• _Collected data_
Content starts
/-- What `putInk` leaves as it was. -/
@[simp] theorem Work.putInk_frame (w : Work) (c : Channel) (x : InkChannel) :
    (w.putInk c x).refill = w.refill ∧ (w.putInk c x).bands = w.bands ∧ (w.putInk c x).feed =
    w.feed ∧ (w.putInk c x).service = w.service ∧ (w.putInk c x).keepWet = w.keepWet ∧ (w.putInk
    c x).nozzle = w.nozzle ∧ (w.putInk c x).tally = w.tally ∧ (w.putInk c x).link = w.link ∧
    (w.putInk c x).mode = w.mode ∧ (w.putInk c x).faults = w.faults ∧ (w.putInk c x).pending =
    w.pending ∧ (w.putInk c x).pre = w.pre ∧ (w.putInk c x).raised = w.raised ∧ (w.putInk c
    x).guardDue = w.guardDue ∧ (w.putInk c x).peersHeard = w.peersHeard ∧ (w.putInk c
    x).boundary = w.boundary ∧ (w.putInk c x).drive = w.drive :=
  ⟨rfl, rfl, rfl, rfl, rfl, rfl, rfl, rfl, rfl, rfl, rfl, rfl, rfl, rfl, rfl, rfl, rfl⟩

/-- What `putRefill` leaves as it was. -/
@[simp] theorem Work.putRefill_frame (w : Work) (c : Channel) (x : RefillChannel) :
    (w.putRefill c x).ink = w.ink ∧ (w.putRefill c x).bands = w.bands ∧ (w.putRefill c x).feed =
    w.feed ∧ (w.putRefill c x).service = w.service ∧ (w.putRefill c x).keepWet = w.keepWet ∧
    (w.putRefill c x).nozzle = w.nozzle ∧ (w.putRefill c x).tally = w.tally ∧ (w.putRefill c
    x).link = w.link ∧ (w.putRefill c x).mode = w.mode ∧ (w.putRefill c x).faults = w.faults ∧
    (w.putRefill c x).pending = w.pending ∧ (w.putRefill c x).pre = w.pre ∧ (w.putRefill c
    x).raised = w.raised ∧ (w.putRefill c x).cover = w.cover ∧ (w.putRefill c x).guardDue =
    w.guardDue ∧ (w.putRefill c x).peersHeard = w.peersHeard ∧ (w.putRefill c x).boundary =
    w.boundary ∧ (w.putRefill c x).drive = w.drive :=
  ⟨rfl, rfl, rfl, rfl, rfl, rfl, rfl, rfl, rfl, rfl, rfl, rfl, rfl, rfl, rfl, rfl, rfl, rfl⟩

/-- What `request` leaves as it was. -/
@[simp] theorem Work.request_frame (w : Work) (src : Source) :
    (w.request src).ink = w.ink ∧ (w.request src).refill = w.refill ∧ (w.request src).bands =
    w.bands ∧ (w.request src).feed = w.feed ∧ (w.request src).keepWet = w.keepWet ∧ (w.request
    src).nozzle = w.nozzle ∧ (w.request src).tally = w.tally ∧ (w.request src).link = w.link ∧
    (w.request src).mode = w.mode ∧ (w.request src).faults = w.faults ∧ (w.request src).pending
    = w.pending ∧ (w.request src).pre = w.pre ∧ (w.request src).raised = w.raised ∧ (w.request
    src).cover = w.cover ∧ (w.request src).guardDue = w.guardDue ∧ (w.request src).peersHeard =
    w.peersHeard ∧ (w.request src).drive = w.drive :=
  ⟨rfl, rfl, rfl, rfl, rfl, rfl, rfl, rfl, rfl, rfl, rfl, rfl, rfl, rfl, rfl, rfl, rfl⟩
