-- ==== Sys2Proof/Laws/Frames.lean ====
section
/-! SUPPORT. What each shared operation leaves as it was, one lemma each, for every state: the provers cite
these instead of unfolding the operations. -/

set_option linter.unusedTactic false
set_option linter.unnecessarySeqFocus false
set_option linter.unreachableTactic false

namespace Sys2Proof.Machine

/-- What `takeWhole` leaves as it was. -/
@[simp] theorem Work.takeWhole_frame (w : Work) (k : Amount) (c : Channel) (whole r : Nat) :
    (w.takeWhole k c whole r).refill = w.refill ∧ (w.takeWhole k c whole r).bands = w.bands ∧
    (w.takeWhole k c whole r).feed = w.feed ∧ (w.takeWhole k c whole r).service = w.service ∧
    (w.takeWhole k c whole r).keepWet = w.keepWet ∧ (w.takeWhole k c whole r).nozzle = w.nozzle
    ∧ (w.takeWhole k c whole r).link = w.link ∧ (w.takeWhole k c whole r).mode = w.mode ∧
    (w.takeWhole k c whole r).faults = w.faults ∧ (w.takeWhole k c whole r).pending = w.pending
    ∧ (w.takeWhole k c whole r).pre = w.pre ∧ (w.takeWhole k c whole r).guardDue = w.guardDue ∧
    (w.takeWhole k c whole r).peersHeard = w.peersHeard ∧ (w.takeWhole k c whole r).boundary =
    w.boundary ∧ (w.takeWhole k c whole r).drive = w.drive := by
  simp only [Work.takeWhole]
  (repeat' split) <;> simp

/-- What `takeUnknown` leaves as it was. -/
@[simp] theorem Work.takeUnknown_frame (w : Work) (k : Amount) (c : Channel) (whole : Nat) :
    (w.takeUnknown k c whole).refill = w.refill ∧ (w.takeUnknown k c whole).bands = w.bands ∧
    (w.takeUnknown k c whole).feed = w.feed ∧ (w.takeUnknown k c whole).service = w.service ∧
    (w.takeUnknown k c whole).keepWet = w.keepWet ∧ (w.takeUnknown k c whole).nozzle = w.nozzle
    ∧ (w.takeUnknown k c whole).link = w.link ∧ (w.takeUnknown k c whole).mode = w.mode ∧
    (w.takeUnknown k c whole).faults = w.faults ∧ (w.takeUnknown k c whole).pending = w.pending
    ∧ (w.takeUnknown k c whole).pre = w.pre ∧ (w.takeUnknown k c whole).guardDue = w.guardDue ∧
    (w.takeUnknown k c whole).peersHeard = w.peersHeard ∧ (w.takeUnknown k c whole).boundary =
    w.boundary ∧ (w.takeUnknown k c whole).drive = w.drive := by
  simp only [Work.takeUnknown]
  (repeat' split) <;> simp

/-- What `deduct` leaves as it was. -/
@[simp] theorem Work.deduct_frame (w : Work) (k : Amount) (c : Channel) (v : Nat) :
    (w.deduct k c v).refill = w.refill ∧ (w.deduct k c v).bands = w.bands ∧ (w.deduct k c
    v).feed = w.feed ∧ (w.deduct k c v).service = w.service ∧ (w.deduct k c v).keepWet =
    w.keepWet ∧ (w.deduct k c v).nozzle = w.nozzle ∧ (w.deduct k c v).link = w.link ∧ (w.deduct
    k c v).mode = w.mode ∧ (w.deduct k c v).faults = w.faults ∧ (w.deduct k c v).pending =
    w.pending ∧ (w.deduct k c v).pre = w.pre ∧ (w.deduct k c v).guardDue = w.guardDue ∧
    (w.deduct k c v).peersHeard = w.peersHeard ∧ (w.deduct k c v).boundary = w.boundary ∧
    (w.deduct k c v).drive = w.drive := by
  simp only [Work.deduct]
  (repeat' split) <;> simp

/-- What `deductPurge` leaves as it was. -/
@[simp] theorem Work.deductPurge_frame (w : Work) (c : Channel) (whole : Nat) :
    (w.deductPurge c whole).refill = w.refill ∧ (w.deductPurge c whole).bands = w.bands ∧
    (w.deductPurge c whole).feed = w.feed ∧ (w.deductPurge c whole).service = w.service ∧
    (w.deductPurge c whole).keepWet = w.keepWet ∧ (w.deductPurge c whole).nozzle = w.nozzle ∧
    (w.deductPurge c whole).link = w.link ∧ (w.deductPurge c whole).mode = w.mode ∧
    (w.deductPurge c whole).faults = w.faults ∧ (w.deductPurge c whole).pending = w.pending ∧
    (w.deductPurge c whole).pre = w.pre ∧ (w.deductPurge c whole).guardDue = w.guardDue ∧
    (w.deductPurge c whole).peersHeard = w.peersHeard ∧ (w.deductPurge c whole).boundary =
    w.boundary ∧ (w.deductPurge c whole).drive = w.drive := by
  simp only [Work.deductPurge]
  (repeat' split) <;> simp
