-- ==== Sys2Proof/Tests/Slice0.lean ====
section
/-! SUPPORT. The tests of the model: ill-formed operands refused, frames read and refused, the meanings on
small states against numbers worked out by hand from the rules, and for every statement with hypotheses a
state and operands that meet them. -/

namespace Sys2Proof.Tests

open Sys2Proof Sys2Proof.Machine

/-! ### Small states -/

/-- The state after a command. -/
def after (c : Instr) (s : State) : State :=
  match exec c s with
  | .next t => t
  | .fault _ => s
  | .refused _ => s

/-- Whether a command has a next state. -/
def completesIn (c : Instr) (s : State) : Bool :=
  match exec c s with
  | .next _ => true
  | .fault _ => false
  | .refused _ => false

/-- A command that has a next state completes in it. -/
theorem completes_after {c : Instr} {s : State} (h : completesIn c s = true) :
    Completes c s (after c s) := by
  unfold completesIn at h
  unfold Completes after
  split at h
  · rename_i t e
    simp only [e]
  · cases h
  · cases h

/-- Metering settings of every channel. -/
def metering : Settings :=
  { v0 := 1000, v1 := 1200, v2 := 1500, v3 := 2000, spitDrops := 4, lightPurge := 100000,
    heavyPurge := 500000, refillMark := 4000000, reserve := 1000000 }

/-- A configuration with every channel enabled and a sensor distance of 1000 counts. -/
def configured : Sections :=
  { sec0 :=
      { enabled := PerChannel.fill true
        reservoir := PerChannel.fill
          { capacity := 10000000, lowLevel := 2000000, fullLevel := 8000000, tolerance := 100000,
            credit := 1000 } }
    sec1 :=
      { budget := PerChannel.fill 2, starveThreshold := 10, leakLimit := 3, statusPeriod := 10,
        controllerTimeout := 100, errorLimit := 2 }
    sec2 :=
      { sensorDistance := 1000, stopMargin := 10, skewLimit := 20, slipLimit := 50, vacuumTail := 100,
        highMark := 3, lowMark := 8 }
    sec3 :=
      { first :=
          { keepWetInterval := 1000, capIdleTime := 5000, levels := defaultLevels,
            limits := { move := 500, spit := 500, wipe := 500, check := 500, lightPurge := 500,
                        heavyPurge := 500 },
            autoRecovery := false, leadingClose := true, leadingPeek := false,
            trailingClose := false, trailingPeek := true }
        initial := PerChannel.fill metering } }

/-- A station in CONFIG with every section received. -/
def loaded : State :=
  { State.reset with
    mode := { ModeControl.reset with
      held := configured, received0 := true, received1 := true, received2 := true,
      received3 := true } }

/-- A station in RUN, uncapped with the sled at PARK, every channel KNOWN at 5 000 000 nL and above its refill
mark. -/
def running : State :=
  { loaded with
    mode := { loaded.mode with mode := .run, inForce := configured, started := true }
    tally := { Tally.reset with
      channels := PerChannel.fill (TallyChannel.openedAt 5000000)
      pendingCopy := PerChannel.fill metering
      inForce := { issue := 1, values := PerChannel.fill metering }
      prior := { issue := 1, values := PerChannel.fill metering }, startInPeriod := true }
    ink := PerChannel.fill
      { estimate := 5000000, residue := 0, state := .known
        low := { state := .wet, raw := true, sample := true, count := 0 }
        full := { state := .dry, raw := false, sample := false, count := 0 } }
    refill := PerChannel.fill { RefillChannel.reset with state := .idle }
    feed := { Feed.reset with fholdDrive := false }
    service := { Service.reset with sled := .standing .park, closed := some .park, capped := false }
    keepWet := { KeepWet.reset with counter := some 1000 } }

/-- A station whose mark of a channel has read `wet` at its last `n` samples. -/
def sampledMark (s : State) (c : Channel) (m : MarkName) (wet : Bool) (n : Nat) : State :=
  { s with ink := s.ink.set c ((s.ink.get c).putMark m
      { (s.ink.get c).mark m with raw := wet, sample := wet, count := n }) }

/-- Stations 0 and 1. -/
def pair : StationSet := PerStation.gen fun n => decide (n.val ≤ 1)

/-- The record of sheet 7, for stations 0 and 1. -/
def sheet7 : SheetRecord :=
  { sheet := 7, active := pair, printLength := 1000, spitAllowed := true, degraded := false,
    leadLimit := 5000 }

/-- Station 0 with sheet 7 taken and its edge not yet seen. -/
def waiting : State :=
  { running with
    feed := { running.feed with sheet := some sheet7, phase := .pending }
    bands := { BandQueue.reset with sheetRef := some 7 } }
Content ends
• _Action item_
Of all the entries above, output exactly the lines between the one holding "these instead of unfolding the operations. -/" and the one holding "(w.takeUnknown k c whole).feed", inclusive.

• _Written response_
these instead of unfolding the operations. -/

set_option linter.unusedTactic false
set_option linter.unnecessarySeqFocus false
set_option linter.unreachableTactic false

namespace Sys2Proof.Machine

/-- What `takeWhole` leaves as it was. -/
@[simp] theorem Work.takeWhole_frame (w : Work) (k : Amount) (c : Channel) (whole r : Nat) :
    (w.takeWhole k c whole r).refill = w.refill ∧ (w.takeWhole k c whole r).bands = w.bands ∧
    (w.takeWhole k c whole r).feed = w.feed ∧ (w.takeWhole k c whole r).service = w.service ∧
    (w.takeWhole k c whole r).keepWet = w.keepWet ∧ (w.takeWhole k c whole r).nozzle = w.nozzle
    ∧ (w.takeWhole k c whole r).link = w.link ∧ (w.takeWhole k c whole r).mode = w.mode ∧
    (w.takeWhole k c whole r).faults = w.faults ∧ (w.takeWhole k c whole r).pending = w.pending
    ∧ (w.takeWhole k c whole r).pre = w.pre ∧ (w.takeWhole k c whole r).guardDue = w.guardDue ∧
    (w.takeWhole k c whole r).peersHeard = w.peersHeard ∧ (w.takeWhole k c whole r).boundary =
    w.boundary ∧ (w.takeWhole k c whole r).drive = w.drive := by
  simp only [Work.takeWhole]
  (repeat' split) <;> simp

/-- What `takeUnknown` leaves as it was. -/
@[simp] theorem Work.takeUnknown_frame (w : Work) (k : Amount) (c : Channel) (whole : Nat) :
    (w.takeUnknown k c whole).refill = w.refill ∧ (w.takeUnknown k c whole).bands = w.bands ∧
    (w.takeUnknown k c whole).feed = w.feed ∧ (w.takeUnknown k c whole).service = w.service ∧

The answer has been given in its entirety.